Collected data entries

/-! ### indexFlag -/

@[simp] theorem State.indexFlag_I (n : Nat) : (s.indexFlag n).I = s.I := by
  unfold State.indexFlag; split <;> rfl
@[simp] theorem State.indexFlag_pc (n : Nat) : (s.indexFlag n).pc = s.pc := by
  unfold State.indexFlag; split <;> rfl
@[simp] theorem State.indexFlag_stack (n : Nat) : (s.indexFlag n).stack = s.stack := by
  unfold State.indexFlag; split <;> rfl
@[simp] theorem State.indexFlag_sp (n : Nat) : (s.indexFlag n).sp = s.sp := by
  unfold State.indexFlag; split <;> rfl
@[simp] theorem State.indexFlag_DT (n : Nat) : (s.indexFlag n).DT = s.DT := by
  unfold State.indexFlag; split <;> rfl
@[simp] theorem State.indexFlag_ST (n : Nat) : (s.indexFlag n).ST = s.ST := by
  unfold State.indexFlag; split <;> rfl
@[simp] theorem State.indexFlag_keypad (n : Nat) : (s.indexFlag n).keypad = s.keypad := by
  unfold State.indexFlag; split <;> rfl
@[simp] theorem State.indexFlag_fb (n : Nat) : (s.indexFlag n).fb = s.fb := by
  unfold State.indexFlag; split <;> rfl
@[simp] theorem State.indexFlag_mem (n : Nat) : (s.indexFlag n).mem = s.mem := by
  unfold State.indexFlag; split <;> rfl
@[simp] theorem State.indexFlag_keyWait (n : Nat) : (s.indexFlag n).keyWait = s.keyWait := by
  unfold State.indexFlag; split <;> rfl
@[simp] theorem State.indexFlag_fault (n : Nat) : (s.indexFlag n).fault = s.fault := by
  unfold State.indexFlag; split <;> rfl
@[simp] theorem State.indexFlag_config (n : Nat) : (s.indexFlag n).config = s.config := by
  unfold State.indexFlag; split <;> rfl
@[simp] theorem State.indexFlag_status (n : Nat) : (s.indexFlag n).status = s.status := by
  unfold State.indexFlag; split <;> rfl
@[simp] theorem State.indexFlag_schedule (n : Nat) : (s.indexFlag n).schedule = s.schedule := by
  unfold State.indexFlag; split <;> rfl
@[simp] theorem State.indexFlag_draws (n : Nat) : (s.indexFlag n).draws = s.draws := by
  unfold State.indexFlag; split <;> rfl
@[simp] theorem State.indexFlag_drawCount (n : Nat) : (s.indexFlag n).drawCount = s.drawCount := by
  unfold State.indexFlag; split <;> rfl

> _Exercise instructions_
The answer should contain every line of the data, unchanged.

> _Written response_
/-! ### indexFlag -/

@[simp] theorem State.indexFlag_I (n : Nat) : (s.indexFlag n).I = s.I := by
  unfold State.indexFlag; split <;> rfl
@[simp] theorem State.indexFlag_pc (n : Nat) : (s.indexFlag n).pc = s.pc := by
  unfold State.indexFlag; split <;> rfl
@[simp] theorem State.indexFlag_stack (n : Nat) : (s.indexFlag n).stack = s.stack := by
  unfold State.indexFlag; split <;> rfl
@[simp] theorem State.indexFlag_sp (n : Nat) : (s.indexFlag n).sp = s.sp := by
  unfold State.indexFlag; split <;> rfl
@[simp] theorem State.indexFlag_DT (n : Nat) : (s.indexFlag n).DT = s.DT := by
  unfold State.indexFlag; split <;> rfl
@[simp] theorem State.indexFlag_ST (n : Nat) : (s.indexFlag n).ST = s.ST := by
  unfold State.indexFlag; split <;> rfl
@[simp] theorem State.indexFlag_keypad (n : Nat) : (s.indexFlag n).keypad = s.keypad := by
  unfold State.indexFlag; split <;> rfl
@[simp] theorem State.indexFlag_fb (n : Nat) : (s.indexFlag n).fb = s.fb := by
  unfold State.indexFlag; split <;> rfl
@[simp] theorem State.indexFlag_mem (n : Nat) : (s.indexFlag n).mem = s.mem := by
  unfold State.indexFlag; split <;> rfl
@[simp] theorem State.indexFlag_keyWait (n : Nat) : (s.indexFlag n).keyWait = s.keyWait := by
  unfold State.indexFlag; split <;> rfl
@[simp] theorem State.indexFlag_fault (n : Nat) : (s.indexFlag n).fault = s.fault := by
  unfold State.indexFlag; split <;> rfl
@[simp] theorem State.indexFlag_config (n : Nat) : (s.indexFlag n).config = s.config := by
  unfold State.indexFlag; split <;> rfl
@[simp] theorem State.indexFlag_status (n : Nat) : (s.indexFlag n).status = s.status := by
  unfold State.indexFlag; split <;> rfl
@[simp] theorem State.indexFlag_schedule (n : Nat) : (s.indexFlag n).schedule = s.schedule := by
  unfold State.indexFlag; split <;> rfl
@[simp] theorem State.indexFlag_draws (n : Nat) : (s.indexFlag n).draws = s.draws := by
  unfold State.indexFlag; split <;> rfl
@[simp] theorem State.indexFlag_drawCount (n : Nat) : (s.indexFlag n).drawCount = s.drawCount := by
  unfold State.indexFlag; split <;> rfl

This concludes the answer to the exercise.